Exercise description
When you reach the line containing "loads again. -/" in the data below, reproduce it and every line that follows, exactly and without additions.

***

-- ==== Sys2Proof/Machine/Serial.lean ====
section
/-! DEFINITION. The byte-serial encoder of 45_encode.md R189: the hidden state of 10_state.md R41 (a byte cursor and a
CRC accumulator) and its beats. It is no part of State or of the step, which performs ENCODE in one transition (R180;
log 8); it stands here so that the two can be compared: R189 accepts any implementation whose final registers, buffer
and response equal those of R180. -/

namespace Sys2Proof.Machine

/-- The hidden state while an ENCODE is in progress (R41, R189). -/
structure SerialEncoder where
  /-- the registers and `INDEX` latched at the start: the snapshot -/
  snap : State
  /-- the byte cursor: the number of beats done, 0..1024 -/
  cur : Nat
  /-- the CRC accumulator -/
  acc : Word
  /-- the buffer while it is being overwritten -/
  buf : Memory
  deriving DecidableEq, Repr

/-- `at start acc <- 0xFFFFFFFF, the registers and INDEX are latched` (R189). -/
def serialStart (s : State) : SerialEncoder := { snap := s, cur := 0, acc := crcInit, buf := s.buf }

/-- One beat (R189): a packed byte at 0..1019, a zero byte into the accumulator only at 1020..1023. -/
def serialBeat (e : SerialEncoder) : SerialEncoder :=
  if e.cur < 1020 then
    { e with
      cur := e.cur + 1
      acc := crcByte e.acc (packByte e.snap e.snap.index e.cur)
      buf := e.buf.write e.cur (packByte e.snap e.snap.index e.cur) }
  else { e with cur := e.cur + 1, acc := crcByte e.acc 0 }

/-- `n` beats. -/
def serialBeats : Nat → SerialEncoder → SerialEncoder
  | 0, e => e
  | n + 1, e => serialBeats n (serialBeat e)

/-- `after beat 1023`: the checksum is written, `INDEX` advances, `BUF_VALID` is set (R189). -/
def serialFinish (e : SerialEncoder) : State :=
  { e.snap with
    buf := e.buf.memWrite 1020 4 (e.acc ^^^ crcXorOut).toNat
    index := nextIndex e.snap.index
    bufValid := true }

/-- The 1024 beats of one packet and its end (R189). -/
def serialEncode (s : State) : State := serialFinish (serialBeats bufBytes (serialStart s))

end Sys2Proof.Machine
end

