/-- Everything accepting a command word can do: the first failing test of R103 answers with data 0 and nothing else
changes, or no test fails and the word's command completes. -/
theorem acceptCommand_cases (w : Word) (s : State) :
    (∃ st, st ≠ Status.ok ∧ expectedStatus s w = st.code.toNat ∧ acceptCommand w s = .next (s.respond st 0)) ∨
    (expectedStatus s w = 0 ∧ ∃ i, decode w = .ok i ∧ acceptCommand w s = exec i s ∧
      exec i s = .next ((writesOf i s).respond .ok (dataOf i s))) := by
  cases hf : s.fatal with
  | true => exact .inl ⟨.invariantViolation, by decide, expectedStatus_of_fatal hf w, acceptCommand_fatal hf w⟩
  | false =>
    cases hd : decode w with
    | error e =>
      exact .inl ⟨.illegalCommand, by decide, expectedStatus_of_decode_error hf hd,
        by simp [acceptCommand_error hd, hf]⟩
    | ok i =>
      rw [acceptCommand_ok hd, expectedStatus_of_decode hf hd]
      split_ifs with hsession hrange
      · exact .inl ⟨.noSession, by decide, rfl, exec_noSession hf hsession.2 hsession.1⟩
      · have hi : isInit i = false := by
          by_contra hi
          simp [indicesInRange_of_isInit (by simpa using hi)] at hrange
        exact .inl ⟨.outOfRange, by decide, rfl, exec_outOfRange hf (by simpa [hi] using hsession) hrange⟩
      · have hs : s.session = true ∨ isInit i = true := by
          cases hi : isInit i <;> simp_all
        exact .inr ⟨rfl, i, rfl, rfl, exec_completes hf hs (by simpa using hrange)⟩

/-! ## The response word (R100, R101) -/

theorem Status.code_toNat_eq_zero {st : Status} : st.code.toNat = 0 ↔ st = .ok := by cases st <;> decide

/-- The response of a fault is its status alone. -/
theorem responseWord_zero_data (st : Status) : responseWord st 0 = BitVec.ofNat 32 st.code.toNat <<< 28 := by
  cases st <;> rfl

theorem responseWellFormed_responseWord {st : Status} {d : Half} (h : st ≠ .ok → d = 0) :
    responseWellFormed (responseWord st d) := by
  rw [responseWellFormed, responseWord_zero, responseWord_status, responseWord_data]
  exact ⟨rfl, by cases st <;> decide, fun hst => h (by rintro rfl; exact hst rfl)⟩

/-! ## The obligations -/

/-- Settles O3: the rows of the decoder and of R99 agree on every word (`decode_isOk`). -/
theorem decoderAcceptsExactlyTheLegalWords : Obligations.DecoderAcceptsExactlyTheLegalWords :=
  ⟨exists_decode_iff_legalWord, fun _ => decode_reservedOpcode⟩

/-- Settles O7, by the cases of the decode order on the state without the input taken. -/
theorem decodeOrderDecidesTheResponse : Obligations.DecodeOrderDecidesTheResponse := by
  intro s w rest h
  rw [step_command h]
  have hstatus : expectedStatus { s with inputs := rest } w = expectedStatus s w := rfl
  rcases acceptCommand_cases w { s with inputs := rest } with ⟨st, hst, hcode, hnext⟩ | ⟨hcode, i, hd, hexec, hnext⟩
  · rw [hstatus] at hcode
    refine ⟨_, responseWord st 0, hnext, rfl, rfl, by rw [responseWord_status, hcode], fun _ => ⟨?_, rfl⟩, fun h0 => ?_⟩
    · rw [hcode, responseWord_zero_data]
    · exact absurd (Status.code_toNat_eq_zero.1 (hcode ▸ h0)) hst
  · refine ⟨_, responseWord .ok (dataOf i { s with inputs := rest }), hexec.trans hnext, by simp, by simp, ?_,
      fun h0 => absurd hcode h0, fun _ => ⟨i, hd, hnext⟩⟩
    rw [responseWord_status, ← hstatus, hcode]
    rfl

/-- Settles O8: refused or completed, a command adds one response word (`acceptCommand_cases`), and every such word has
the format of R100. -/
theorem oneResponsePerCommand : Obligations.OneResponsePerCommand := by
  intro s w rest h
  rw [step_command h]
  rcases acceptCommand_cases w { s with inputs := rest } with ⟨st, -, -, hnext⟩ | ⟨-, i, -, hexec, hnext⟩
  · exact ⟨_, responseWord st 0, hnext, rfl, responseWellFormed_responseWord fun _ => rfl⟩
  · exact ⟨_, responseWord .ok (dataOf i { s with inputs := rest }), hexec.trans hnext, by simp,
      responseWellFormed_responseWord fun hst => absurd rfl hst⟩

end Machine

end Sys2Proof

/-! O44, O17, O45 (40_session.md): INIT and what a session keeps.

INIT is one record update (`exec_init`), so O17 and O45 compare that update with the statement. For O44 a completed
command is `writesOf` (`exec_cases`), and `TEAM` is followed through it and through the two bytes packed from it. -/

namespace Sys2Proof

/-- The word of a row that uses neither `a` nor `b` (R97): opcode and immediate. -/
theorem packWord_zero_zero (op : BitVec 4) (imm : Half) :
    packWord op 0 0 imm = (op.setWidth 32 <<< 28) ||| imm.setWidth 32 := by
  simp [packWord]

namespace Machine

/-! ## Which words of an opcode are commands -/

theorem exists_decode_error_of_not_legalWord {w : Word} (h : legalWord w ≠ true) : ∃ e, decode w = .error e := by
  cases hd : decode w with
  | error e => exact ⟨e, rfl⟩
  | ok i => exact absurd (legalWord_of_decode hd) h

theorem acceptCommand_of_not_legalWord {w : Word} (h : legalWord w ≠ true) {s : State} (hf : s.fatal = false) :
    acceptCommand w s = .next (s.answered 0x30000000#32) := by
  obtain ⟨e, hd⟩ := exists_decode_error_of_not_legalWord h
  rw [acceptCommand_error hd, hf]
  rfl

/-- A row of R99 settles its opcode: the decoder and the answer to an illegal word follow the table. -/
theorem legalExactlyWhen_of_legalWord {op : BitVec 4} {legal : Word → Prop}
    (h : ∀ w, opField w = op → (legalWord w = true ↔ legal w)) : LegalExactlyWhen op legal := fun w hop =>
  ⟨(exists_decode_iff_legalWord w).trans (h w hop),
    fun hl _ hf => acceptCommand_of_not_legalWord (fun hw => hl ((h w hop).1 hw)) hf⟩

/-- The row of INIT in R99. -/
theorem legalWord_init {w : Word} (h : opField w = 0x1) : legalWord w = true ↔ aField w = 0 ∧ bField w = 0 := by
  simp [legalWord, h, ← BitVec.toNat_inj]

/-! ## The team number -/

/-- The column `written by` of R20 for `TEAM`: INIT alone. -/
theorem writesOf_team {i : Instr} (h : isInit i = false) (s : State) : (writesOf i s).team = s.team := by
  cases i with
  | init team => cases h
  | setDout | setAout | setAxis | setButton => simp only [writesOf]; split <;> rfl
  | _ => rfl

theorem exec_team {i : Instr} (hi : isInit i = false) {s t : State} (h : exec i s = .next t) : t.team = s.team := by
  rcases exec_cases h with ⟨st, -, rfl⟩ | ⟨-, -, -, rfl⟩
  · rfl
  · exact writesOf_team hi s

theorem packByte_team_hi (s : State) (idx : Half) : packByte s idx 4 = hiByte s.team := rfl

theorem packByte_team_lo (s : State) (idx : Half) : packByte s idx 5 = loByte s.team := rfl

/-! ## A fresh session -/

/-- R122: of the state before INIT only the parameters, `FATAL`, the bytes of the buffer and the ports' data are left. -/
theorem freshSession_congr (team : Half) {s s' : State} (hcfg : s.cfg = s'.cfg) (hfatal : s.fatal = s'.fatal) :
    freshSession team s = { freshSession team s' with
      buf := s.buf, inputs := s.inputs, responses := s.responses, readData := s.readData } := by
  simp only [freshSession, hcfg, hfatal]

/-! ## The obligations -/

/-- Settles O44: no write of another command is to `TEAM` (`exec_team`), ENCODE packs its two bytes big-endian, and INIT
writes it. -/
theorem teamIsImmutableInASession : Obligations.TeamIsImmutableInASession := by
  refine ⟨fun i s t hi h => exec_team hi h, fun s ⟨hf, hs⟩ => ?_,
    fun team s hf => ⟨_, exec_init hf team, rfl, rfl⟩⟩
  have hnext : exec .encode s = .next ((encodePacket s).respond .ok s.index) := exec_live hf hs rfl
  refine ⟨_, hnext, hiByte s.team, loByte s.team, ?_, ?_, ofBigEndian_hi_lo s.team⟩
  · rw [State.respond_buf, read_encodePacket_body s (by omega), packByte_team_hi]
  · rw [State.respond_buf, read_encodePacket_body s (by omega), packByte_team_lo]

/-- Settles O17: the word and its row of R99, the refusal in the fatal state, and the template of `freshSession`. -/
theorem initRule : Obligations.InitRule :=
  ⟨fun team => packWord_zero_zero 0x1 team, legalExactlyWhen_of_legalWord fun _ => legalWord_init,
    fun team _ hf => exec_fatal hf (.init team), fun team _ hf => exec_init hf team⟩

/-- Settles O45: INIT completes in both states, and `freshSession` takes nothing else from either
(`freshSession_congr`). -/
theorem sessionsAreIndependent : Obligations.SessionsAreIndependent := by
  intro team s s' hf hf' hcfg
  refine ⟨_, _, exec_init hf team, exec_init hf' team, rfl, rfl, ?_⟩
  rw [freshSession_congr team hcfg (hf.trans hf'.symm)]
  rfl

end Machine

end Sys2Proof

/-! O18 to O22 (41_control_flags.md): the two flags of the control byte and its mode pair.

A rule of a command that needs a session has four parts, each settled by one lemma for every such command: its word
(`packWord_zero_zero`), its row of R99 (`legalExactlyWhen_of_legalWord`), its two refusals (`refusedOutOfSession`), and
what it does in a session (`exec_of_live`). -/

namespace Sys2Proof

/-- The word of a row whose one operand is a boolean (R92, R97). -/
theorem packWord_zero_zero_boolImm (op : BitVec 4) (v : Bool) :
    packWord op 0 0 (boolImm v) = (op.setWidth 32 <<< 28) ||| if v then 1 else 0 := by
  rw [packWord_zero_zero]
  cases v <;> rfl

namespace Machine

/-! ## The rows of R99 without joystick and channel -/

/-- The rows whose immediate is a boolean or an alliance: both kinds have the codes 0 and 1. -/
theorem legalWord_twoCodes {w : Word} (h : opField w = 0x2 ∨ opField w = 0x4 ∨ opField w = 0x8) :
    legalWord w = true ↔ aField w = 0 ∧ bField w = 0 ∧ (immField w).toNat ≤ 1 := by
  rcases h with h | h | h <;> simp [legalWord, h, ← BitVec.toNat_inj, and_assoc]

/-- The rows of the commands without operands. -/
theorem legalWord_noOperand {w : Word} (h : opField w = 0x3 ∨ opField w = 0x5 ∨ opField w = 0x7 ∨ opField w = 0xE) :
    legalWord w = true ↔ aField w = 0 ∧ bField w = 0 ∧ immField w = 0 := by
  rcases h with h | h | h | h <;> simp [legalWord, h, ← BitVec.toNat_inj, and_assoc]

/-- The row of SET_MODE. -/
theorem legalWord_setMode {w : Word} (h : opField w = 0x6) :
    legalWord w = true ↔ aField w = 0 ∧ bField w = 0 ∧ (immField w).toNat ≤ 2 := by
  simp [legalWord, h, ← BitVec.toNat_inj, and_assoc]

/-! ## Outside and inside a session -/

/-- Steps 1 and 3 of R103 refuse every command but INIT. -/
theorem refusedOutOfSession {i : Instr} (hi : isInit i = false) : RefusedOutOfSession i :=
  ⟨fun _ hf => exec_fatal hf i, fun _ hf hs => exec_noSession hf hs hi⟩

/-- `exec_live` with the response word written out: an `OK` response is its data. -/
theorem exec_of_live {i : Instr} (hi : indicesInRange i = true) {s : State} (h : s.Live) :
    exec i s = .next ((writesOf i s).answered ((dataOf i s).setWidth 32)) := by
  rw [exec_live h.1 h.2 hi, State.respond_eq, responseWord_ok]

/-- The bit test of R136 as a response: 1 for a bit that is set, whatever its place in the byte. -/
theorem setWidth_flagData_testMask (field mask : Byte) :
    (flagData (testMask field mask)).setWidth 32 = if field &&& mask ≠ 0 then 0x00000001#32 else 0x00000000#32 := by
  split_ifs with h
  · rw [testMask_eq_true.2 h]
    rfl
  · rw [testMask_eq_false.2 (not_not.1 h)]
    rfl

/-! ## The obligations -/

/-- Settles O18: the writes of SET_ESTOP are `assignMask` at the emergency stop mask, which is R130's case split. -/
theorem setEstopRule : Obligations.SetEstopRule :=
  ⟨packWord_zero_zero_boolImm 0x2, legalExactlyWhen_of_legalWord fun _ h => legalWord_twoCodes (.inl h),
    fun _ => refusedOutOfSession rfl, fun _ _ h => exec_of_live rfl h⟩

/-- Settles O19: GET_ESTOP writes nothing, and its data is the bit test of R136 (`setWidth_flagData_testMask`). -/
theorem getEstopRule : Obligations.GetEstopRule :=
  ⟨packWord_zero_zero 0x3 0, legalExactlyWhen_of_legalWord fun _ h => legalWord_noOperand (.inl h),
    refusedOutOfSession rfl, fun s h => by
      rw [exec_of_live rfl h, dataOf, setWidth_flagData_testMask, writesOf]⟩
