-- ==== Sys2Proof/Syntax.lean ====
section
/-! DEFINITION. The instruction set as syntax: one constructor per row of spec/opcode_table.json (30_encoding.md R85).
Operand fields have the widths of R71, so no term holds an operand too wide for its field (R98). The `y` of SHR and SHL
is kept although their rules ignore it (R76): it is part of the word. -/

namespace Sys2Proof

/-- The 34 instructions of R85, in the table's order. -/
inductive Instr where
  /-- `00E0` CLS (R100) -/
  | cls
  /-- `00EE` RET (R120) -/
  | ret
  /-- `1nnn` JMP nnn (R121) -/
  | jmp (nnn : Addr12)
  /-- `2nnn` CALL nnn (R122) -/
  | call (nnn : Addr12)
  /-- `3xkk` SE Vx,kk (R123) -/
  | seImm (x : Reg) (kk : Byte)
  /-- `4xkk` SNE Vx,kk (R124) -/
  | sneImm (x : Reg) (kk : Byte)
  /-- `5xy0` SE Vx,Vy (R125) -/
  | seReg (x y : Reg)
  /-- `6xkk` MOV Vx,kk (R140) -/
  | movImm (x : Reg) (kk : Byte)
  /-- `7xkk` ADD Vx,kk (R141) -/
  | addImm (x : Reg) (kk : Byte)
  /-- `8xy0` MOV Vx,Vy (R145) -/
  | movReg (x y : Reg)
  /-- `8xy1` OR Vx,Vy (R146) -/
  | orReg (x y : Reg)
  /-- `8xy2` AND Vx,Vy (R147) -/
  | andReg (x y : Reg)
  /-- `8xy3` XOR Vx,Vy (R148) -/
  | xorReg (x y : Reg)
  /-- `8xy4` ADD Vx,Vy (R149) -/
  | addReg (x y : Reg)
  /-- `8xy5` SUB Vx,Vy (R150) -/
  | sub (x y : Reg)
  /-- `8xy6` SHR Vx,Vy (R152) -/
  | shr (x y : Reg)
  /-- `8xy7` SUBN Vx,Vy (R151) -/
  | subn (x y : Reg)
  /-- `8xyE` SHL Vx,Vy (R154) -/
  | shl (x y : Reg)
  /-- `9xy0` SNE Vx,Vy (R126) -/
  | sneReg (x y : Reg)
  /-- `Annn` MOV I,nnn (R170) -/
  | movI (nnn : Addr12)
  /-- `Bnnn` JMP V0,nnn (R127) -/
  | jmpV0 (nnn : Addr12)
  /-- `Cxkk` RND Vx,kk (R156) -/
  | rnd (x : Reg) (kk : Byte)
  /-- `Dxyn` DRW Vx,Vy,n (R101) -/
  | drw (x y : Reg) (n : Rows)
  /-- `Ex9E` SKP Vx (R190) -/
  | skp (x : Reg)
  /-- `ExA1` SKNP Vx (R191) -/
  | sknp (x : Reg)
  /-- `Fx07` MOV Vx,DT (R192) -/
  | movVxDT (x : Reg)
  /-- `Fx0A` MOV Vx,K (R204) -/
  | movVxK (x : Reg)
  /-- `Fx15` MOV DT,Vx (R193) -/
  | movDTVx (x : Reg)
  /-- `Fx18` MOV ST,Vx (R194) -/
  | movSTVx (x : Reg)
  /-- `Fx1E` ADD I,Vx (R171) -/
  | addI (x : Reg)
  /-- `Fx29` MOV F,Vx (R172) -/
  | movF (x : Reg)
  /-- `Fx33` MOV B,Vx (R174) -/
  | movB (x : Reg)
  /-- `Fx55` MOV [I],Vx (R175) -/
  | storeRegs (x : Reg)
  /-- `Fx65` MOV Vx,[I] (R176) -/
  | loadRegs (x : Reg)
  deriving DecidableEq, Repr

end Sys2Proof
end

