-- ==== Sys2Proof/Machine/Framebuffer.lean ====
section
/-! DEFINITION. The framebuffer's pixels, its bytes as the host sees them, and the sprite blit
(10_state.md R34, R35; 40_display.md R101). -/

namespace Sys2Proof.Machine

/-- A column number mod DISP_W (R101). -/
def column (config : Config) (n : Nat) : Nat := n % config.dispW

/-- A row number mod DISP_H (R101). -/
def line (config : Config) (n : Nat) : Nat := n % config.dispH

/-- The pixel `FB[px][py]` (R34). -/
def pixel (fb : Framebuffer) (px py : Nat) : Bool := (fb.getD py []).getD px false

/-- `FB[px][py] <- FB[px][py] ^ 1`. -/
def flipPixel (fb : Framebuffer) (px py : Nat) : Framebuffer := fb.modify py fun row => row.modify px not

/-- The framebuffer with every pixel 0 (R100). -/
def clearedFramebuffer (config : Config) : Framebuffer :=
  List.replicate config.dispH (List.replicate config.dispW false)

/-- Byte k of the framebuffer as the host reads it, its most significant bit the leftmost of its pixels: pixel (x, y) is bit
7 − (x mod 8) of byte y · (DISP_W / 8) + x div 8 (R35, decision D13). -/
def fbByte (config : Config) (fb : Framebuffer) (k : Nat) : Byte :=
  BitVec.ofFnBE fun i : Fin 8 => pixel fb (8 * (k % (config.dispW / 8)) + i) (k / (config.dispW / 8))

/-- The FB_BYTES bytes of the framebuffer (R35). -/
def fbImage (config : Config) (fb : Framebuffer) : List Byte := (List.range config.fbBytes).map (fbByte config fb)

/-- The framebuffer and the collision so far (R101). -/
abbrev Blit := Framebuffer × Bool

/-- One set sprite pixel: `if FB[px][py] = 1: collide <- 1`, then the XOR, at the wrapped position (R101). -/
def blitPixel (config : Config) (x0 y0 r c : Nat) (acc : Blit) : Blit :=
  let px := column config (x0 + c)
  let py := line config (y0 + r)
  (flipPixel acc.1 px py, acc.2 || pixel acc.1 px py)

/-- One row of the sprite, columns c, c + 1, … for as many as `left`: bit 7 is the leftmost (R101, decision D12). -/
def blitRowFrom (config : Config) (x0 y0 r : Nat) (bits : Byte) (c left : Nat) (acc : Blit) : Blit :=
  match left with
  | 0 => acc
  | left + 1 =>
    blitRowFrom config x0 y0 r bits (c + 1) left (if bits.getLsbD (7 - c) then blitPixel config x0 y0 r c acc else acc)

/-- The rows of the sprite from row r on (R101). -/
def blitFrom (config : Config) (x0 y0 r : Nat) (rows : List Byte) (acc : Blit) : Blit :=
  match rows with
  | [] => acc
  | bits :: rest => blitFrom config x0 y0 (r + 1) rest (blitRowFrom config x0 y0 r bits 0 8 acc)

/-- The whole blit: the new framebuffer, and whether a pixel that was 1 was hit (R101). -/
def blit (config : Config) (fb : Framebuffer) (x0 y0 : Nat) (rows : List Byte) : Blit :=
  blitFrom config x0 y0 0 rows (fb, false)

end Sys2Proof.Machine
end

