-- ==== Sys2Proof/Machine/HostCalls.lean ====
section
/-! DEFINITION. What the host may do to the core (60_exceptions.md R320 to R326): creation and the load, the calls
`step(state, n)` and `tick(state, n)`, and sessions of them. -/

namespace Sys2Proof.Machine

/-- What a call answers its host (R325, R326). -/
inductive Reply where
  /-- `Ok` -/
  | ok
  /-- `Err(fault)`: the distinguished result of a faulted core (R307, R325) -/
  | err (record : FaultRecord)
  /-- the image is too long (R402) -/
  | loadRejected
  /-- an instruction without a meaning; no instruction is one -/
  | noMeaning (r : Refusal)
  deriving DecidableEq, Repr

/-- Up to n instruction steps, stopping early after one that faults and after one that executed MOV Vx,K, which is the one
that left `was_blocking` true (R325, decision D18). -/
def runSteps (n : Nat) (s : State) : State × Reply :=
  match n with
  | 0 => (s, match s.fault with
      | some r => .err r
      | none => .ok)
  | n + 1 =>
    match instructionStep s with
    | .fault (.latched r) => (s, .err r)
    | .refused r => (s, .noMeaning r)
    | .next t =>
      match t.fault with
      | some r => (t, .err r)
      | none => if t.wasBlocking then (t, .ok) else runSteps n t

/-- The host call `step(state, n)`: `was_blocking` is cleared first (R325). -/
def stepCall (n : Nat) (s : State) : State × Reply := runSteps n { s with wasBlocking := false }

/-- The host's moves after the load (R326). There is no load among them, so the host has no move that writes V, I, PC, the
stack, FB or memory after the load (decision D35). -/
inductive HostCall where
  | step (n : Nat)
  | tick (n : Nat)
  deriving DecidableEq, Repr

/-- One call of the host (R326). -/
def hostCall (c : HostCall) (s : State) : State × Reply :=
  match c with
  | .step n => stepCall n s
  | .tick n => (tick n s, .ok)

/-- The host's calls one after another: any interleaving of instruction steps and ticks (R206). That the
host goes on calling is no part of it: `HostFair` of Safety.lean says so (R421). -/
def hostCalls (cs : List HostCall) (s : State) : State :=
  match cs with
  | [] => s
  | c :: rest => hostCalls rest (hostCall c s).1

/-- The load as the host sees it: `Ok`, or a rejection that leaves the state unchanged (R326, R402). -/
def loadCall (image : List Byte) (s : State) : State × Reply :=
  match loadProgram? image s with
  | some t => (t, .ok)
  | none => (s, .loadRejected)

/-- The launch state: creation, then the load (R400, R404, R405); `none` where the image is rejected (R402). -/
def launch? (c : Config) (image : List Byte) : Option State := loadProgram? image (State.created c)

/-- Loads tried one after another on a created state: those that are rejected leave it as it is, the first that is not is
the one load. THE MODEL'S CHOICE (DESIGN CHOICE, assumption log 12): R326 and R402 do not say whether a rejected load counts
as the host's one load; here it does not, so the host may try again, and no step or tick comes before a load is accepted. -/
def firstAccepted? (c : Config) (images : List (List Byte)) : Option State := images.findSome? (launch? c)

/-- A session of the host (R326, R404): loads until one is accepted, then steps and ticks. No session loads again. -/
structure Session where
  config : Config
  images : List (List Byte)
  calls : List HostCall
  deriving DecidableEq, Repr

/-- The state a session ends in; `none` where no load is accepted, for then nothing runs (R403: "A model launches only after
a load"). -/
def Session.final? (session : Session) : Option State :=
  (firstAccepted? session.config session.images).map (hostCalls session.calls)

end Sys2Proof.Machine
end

***

Response to the task
/-- A session of the host (R326, R404): loads until one is accepted, then steps and ticks. No session loads again. -/
structure Session where
  config : Config
  images : List (List Byte)
  calls : List HostCall
  deriving DecidableEq, Repr

/-- The state a session ends in; `none` where no load is accepted, for then nothing runs (R403: "A model launches only after
a load"). -/
def Session.final? (session : Session) : Option State :=
  (firstAccepted? session.config session.images).map (hostCalls session.calls)

end Sys2Proof.Machine
end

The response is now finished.